→ **About this task**: Wherever the listing has a line with the string "false", copy that line out.

→ **Data for review**:
━━━━

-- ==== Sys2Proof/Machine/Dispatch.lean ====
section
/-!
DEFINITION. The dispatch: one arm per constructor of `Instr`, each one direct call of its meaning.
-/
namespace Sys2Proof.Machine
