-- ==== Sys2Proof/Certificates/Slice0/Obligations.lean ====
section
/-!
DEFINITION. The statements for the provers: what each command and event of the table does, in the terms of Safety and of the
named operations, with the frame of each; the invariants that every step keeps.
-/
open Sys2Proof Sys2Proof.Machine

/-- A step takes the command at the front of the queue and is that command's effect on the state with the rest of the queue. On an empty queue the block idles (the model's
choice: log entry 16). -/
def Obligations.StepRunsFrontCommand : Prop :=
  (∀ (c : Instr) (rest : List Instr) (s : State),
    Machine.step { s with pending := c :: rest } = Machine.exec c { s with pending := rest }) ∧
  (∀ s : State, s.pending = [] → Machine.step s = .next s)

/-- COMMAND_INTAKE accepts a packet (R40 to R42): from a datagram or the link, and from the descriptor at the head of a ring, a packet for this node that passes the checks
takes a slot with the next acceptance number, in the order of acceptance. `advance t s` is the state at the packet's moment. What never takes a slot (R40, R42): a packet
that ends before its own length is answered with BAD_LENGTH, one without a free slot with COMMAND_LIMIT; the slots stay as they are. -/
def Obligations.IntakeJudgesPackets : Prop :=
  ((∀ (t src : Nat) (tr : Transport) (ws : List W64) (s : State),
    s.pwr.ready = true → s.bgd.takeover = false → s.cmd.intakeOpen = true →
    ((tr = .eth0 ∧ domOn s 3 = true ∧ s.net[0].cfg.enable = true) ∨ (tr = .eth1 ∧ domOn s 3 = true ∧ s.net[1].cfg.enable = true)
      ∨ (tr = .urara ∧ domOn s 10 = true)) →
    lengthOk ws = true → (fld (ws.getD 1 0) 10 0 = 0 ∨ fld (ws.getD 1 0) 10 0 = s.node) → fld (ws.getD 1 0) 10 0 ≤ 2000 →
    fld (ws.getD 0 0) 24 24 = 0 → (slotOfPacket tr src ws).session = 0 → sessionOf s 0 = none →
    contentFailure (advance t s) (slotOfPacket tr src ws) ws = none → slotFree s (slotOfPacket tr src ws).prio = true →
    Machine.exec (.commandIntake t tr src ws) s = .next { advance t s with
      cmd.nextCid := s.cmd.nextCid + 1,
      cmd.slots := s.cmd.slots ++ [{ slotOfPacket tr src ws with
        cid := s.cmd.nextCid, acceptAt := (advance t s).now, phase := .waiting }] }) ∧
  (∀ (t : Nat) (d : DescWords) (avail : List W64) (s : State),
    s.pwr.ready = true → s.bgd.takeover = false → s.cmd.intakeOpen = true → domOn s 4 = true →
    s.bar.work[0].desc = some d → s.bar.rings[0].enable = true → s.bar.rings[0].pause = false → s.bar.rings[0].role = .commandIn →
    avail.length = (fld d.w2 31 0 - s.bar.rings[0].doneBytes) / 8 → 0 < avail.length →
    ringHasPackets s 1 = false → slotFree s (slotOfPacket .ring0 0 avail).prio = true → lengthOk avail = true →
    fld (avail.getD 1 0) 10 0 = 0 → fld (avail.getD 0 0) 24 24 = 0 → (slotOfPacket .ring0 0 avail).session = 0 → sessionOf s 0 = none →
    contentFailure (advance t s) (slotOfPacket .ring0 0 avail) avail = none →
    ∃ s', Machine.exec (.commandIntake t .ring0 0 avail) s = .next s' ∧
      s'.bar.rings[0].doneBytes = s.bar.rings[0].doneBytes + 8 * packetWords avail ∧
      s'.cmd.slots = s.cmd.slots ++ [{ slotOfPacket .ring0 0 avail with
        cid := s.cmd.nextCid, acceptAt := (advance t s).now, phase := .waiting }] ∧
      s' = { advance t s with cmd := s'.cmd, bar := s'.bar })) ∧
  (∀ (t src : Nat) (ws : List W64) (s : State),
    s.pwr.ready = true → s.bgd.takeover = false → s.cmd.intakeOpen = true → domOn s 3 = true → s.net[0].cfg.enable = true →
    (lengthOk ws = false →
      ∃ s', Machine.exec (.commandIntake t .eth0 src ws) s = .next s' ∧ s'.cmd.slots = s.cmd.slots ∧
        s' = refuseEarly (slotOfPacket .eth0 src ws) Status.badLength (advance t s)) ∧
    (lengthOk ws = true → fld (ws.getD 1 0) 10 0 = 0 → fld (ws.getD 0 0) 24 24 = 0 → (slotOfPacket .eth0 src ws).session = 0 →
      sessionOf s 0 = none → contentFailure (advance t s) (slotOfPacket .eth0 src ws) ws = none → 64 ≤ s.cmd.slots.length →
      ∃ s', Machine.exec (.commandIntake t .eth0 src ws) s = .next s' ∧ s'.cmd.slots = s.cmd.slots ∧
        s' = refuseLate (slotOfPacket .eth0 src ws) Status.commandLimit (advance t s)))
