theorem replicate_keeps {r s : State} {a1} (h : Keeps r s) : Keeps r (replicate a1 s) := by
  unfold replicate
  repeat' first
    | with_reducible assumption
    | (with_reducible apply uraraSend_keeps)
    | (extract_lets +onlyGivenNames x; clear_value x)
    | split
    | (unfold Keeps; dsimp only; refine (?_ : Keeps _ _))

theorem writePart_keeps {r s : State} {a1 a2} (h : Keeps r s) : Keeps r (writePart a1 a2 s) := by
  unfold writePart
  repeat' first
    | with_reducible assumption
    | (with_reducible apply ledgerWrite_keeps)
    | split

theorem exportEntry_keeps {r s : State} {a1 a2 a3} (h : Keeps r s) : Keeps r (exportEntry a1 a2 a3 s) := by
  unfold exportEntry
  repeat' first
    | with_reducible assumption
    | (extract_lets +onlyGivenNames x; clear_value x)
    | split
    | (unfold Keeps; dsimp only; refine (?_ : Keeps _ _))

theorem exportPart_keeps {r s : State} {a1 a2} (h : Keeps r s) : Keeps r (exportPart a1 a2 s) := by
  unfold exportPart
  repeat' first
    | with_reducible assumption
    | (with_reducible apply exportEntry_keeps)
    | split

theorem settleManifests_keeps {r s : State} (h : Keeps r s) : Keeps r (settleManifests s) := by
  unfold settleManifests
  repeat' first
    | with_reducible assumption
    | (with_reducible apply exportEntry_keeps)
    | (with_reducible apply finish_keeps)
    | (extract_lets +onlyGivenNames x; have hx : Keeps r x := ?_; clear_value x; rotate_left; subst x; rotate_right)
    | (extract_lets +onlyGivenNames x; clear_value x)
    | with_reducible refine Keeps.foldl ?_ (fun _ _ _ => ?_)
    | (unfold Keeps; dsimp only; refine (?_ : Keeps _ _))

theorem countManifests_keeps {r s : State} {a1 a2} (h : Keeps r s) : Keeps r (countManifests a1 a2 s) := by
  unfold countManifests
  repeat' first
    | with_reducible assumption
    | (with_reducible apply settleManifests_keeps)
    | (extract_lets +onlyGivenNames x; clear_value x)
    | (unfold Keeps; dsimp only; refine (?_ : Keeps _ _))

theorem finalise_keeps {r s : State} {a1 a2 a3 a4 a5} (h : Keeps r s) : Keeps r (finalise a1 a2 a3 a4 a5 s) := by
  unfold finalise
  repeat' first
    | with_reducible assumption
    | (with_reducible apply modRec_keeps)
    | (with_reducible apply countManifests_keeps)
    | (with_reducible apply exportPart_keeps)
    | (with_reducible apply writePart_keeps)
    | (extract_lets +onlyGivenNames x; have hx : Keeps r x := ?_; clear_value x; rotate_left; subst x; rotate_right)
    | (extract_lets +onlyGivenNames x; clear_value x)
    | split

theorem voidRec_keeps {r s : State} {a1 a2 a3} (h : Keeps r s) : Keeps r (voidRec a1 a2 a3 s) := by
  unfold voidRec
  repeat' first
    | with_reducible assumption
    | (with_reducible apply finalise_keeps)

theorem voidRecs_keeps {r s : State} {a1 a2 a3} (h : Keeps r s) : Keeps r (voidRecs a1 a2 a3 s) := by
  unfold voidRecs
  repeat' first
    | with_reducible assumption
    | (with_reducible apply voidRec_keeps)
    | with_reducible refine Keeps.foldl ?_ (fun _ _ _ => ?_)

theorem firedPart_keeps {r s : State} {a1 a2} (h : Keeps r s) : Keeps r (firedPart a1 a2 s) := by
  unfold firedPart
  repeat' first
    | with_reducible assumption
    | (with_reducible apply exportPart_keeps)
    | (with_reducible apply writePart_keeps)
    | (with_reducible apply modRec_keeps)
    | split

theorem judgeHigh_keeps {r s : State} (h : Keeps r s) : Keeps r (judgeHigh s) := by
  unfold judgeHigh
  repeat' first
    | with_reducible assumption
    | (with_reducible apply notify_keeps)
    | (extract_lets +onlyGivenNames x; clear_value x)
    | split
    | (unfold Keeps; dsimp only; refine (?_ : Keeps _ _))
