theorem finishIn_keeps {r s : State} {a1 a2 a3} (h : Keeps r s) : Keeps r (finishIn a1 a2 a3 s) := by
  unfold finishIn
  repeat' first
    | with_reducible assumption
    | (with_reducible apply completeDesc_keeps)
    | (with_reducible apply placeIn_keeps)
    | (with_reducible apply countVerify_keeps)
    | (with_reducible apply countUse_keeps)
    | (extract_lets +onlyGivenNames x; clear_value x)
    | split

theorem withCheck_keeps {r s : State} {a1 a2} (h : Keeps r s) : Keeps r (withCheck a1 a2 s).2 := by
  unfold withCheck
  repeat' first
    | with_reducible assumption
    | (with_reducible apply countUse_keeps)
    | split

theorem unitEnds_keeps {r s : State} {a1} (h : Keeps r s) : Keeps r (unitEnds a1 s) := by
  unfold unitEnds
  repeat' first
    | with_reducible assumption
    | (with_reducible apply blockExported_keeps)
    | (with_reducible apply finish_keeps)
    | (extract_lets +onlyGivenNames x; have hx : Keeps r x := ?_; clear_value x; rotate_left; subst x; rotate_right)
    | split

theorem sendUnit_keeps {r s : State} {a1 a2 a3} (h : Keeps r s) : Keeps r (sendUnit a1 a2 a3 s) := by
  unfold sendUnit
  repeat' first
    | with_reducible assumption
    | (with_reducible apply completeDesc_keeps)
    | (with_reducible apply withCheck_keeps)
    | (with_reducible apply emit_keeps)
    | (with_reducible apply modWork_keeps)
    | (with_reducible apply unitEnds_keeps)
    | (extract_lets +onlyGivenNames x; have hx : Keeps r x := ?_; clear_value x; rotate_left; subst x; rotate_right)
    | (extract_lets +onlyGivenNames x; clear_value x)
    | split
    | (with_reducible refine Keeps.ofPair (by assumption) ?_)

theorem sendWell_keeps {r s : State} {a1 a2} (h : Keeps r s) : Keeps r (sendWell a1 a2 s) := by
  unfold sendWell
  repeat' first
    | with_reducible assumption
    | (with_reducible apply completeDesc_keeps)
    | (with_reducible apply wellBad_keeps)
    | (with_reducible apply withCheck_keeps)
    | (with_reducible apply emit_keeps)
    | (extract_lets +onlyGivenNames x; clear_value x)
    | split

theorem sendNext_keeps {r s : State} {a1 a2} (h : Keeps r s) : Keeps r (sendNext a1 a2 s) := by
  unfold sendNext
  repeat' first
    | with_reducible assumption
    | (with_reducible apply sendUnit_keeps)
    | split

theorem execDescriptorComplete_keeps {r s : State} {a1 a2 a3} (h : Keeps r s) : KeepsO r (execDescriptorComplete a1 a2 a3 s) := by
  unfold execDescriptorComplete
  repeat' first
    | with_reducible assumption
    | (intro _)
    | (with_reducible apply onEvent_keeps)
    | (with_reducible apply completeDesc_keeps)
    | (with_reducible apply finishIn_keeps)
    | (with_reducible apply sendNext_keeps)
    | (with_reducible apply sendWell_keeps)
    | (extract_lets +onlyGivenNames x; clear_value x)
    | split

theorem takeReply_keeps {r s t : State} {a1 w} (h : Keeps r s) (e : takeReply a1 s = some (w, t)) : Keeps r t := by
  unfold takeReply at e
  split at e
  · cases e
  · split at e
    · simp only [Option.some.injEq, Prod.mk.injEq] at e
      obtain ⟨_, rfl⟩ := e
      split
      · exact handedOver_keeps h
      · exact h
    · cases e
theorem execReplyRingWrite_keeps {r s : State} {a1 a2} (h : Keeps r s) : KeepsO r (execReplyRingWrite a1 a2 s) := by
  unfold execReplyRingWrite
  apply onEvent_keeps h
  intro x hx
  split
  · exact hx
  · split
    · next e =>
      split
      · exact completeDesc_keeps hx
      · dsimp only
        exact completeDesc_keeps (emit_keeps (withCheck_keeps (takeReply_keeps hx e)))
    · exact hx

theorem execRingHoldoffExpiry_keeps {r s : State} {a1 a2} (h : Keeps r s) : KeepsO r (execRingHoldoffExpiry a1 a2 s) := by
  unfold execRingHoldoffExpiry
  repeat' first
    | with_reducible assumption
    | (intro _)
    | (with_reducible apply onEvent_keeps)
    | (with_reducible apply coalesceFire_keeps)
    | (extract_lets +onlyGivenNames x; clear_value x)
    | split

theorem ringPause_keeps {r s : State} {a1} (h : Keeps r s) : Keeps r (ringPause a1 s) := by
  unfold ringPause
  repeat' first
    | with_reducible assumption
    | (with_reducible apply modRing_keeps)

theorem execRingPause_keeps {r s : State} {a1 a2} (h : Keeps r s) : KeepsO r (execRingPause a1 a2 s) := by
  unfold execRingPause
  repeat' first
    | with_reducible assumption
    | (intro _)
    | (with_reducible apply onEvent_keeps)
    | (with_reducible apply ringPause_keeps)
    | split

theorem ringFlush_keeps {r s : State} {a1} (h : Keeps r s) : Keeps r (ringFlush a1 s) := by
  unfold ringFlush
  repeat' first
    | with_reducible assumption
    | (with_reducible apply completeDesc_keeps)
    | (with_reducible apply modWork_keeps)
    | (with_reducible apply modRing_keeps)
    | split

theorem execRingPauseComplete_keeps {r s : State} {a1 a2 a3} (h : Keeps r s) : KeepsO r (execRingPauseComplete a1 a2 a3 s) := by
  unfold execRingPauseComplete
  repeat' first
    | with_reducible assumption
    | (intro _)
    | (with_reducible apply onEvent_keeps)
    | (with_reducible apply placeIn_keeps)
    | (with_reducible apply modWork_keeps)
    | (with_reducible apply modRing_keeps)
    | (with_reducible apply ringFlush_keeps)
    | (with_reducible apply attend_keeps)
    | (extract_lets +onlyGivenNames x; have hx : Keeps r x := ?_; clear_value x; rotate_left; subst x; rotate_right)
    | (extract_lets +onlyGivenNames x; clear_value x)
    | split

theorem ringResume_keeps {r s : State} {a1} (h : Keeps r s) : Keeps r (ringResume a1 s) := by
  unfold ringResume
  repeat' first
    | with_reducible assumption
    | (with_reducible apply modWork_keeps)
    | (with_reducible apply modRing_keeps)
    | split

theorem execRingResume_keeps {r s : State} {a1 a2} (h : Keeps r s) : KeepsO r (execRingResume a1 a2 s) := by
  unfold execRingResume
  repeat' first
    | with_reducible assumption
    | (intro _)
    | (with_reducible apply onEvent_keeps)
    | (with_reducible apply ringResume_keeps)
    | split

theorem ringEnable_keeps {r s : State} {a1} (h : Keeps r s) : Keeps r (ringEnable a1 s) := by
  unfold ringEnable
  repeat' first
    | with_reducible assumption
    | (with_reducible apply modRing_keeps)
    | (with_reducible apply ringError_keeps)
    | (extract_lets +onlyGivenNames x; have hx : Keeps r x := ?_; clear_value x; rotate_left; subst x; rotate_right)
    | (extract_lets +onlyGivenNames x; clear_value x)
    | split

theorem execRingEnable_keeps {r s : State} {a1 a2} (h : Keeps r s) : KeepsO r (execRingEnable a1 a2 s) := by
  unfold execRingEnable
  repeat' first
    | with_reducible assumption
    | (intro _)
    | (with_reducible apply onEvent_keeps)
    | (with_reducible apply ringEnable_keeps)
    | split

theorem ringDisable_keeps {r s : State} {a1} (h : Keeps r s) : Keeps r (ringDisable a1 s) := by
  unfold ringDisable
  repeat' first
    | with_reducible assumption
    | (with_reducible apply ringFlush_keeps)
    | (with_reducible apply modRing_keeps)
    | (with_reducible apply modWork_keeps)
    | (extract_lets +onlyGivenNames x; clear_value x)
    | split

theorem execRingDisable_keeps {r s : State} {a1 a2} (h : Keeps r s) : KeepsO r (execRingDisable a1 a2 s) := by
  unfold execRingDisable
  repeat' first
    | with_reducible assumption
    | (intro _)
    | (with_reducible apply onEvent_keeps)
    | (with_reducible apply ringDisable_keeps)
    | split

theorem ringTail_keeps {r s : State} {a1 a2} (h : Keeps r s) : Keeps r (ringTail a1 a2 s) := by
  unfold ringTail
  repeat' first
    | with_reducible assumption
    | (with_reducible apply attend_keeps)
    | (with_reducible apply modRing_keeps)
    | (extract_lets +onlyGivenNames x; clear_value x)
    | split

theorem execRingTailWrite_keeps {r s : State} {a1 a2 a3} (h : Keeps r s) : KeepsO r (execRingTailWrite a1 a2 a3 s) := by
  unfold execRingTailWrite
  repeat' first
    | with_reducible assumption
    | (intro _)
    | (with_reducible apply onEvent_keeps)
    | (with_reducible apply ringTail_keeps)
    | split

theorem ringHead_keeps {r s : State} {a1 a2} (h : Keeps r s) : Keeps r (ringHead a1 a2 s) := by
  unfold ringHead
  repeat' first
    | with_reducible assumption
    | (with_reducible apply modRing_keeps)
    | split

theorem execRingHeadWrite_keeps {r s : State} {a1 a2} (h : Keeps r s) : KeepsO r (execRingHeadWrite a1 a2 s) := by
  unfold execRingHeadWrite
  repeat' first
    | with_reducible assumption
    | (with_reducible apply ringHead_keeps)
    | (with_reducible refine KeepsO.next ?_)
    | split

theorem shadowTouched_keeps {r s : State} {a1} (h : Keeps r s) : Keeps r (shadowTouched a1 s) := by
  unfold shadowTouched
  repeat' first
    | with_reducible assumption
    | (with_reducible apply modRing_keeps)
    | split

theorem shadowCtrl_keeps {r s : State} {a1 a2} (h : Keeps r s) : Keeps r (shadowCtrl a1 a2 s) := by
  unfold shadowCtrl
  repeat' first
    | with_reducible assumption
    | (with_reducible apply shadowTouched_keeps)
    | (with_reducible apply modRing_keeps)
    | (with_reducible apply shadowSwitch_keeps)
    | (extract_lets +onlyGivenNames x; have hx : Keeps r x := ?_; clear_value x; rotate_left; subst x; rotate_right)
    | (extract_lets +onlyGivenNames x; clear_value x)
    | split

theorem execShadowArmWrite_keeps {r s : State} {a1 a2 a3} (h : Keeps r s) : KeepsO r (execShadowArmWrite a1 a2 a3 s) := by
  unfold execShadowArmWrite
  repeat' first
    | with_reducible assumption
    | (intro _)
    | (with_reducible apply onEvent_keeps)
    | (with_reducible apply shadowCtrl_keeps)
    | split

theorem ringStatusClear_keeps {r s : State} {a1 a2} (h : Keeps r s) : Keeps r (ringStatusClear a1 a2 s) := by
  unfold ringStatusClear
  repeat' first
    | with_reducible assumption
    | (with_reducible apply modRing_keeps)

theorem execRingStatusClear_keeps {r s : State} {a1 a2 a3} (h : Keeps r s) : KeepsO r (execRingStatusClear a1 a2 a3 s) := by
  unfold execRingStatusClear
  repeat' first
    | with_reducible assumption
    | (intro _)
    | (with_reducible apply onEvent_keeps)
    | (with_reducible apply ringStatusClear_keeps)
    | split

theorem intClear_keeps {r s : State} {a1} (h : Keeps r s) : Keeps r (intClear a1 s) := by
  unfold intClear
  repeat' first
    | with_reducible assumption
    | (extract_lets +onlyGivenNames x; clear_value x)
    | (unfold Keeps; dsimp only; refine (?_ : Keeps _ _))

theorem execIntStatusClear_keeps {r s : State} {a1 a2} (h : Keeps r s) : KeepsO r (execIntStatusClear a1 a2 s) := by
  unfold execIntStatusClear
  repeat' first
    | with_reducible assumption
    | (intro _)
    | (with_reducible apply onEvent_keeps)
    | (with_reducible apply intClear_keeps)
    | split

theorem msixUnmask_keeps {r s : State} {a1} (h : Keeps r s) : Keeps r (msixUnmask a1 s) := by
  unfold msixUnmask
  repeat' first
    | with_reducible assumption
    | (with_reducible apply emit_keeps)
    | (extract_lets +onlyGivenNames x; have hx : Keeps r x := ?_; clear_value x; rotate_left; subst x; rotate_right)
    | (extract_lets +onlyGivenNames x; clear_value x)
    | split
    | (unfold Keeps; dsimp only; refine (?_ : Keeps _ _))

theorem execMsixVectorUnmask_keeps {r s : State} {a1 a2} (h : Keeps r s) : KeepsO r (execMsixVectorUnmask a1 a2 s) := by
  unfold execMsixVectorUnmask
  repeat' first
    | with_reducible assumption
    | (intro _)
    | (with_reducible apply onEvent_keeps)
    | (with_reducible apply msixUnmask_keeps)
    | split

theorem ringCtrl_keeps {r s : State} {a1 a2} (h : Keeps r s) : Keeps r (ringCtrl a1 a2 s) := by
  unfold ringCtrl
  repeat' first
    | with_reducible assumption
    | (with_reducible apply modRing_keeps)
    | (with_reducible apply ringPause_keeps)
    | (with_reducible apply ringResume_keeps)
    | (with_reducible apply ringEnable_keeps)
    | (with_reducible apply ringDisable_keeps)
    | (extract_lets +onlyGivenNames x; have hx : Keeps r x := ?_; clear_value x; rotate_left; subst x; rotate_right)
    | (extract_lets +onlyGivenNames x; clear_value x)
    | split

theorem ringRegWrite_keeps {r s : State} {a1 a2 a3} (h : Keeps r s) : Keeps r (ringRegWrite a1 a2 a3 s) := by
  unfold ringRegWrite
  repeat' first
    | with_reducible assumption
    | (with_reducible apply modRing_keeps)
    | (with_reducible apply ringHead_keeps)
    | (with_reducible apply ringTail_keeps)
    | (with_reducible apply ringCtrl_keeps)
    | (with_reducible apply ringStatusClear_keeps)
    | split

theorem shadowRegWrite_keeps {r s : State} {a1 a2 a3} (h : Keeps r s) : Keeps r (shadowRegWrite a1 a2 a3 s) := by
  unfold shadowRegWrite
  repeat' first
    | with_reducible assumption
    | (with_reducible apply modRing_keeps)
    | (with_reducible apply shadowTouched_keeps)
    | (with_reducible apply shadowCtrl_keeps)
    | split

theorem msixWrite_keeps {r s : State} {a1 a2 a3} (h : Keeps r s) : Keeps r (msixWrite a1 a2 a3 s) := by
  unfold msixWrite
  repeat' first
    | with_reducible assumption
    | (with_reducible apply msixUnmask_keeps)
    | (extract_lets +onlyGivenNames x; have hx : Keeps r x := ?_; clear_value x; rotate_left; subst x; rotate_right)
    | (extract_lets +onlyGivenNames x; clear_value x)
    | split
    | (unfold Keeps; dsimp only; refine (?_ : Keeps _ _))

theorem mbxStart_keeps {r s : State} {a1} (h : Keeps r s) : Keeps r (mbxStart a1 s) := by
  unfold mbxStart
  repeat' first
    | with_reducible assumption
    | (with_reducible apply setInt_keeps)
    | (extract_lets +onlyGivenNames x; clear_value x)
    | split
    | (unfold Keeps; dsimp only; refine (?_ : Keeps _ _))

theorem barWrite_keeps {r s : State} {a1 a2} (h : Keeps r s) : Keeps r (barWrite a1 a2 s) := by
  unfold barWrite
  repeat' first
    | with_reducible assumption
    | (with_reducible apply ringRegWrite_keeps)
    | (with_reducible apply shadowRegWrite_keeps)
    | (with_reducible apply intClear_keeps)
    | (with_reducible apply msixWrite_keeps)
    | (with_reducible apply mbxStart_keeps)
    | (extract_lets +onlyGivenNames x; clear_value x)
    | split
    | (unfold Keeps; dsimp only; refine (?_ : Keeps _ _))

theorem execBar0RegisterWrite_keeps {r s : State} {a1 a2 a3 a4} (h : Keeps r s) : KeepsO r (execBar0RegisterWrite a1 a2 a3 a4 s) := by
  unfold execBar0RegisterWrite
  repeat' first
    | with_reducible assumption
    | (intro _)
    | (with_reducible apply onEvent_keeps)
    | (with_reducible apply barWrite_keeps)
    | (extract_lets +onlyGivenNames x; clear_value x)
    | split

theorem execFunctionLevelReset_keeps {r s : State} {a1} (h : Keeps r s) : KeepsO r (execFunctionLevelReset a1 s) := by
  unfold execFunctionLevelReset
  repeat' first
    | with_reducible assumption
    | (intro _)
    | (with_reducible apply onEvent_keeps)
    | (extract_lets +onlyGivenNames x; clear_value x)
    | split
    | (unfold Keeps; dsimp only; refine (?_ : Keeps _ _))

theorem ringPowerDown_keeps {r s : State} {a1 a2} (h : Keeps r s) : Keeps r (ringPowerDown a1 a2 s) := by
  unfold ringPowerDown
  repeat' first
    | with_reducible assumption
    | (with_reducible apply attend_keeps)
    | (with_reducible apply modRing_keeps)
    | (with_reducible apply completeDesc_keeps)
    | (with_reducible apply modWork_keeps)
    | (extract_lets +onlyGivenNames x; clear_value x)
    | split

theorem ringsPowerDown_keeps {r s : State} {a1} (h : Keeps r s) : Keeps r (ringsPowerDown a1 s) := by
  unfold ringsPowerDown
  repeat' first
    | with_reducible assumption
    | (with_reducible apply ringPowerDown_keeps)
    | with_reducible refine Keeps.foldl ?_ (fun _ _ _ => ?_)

━━━━

→ **Exercise output**:
    s.pwr.ready = true → s.bgd.takeover = false → s.cmd.intakeOpen = true →
    s.pwr.ready = true → s.bgd.takeover = false → s.cmd.intakeOpen = true → domOn s 4 = true →
    s.bar.work[0].desc = some d → s.bar.rings[0].enable = true → s.bar.rings[0].pause = false → s.bar.rings[0].role = .commandIn →
    ringHasPackets s 1 = false → slotFree s (slotOfPacket .ring0 0 avail).prio = true → lengthOk avail = true →
    s.pwr.ready = true → s.bgd.takeover = false → s.cmd.intakeOpen = true → domOn s 3 = true → s.net[0].cfg.enable = true →
    (lengthOk ws = false →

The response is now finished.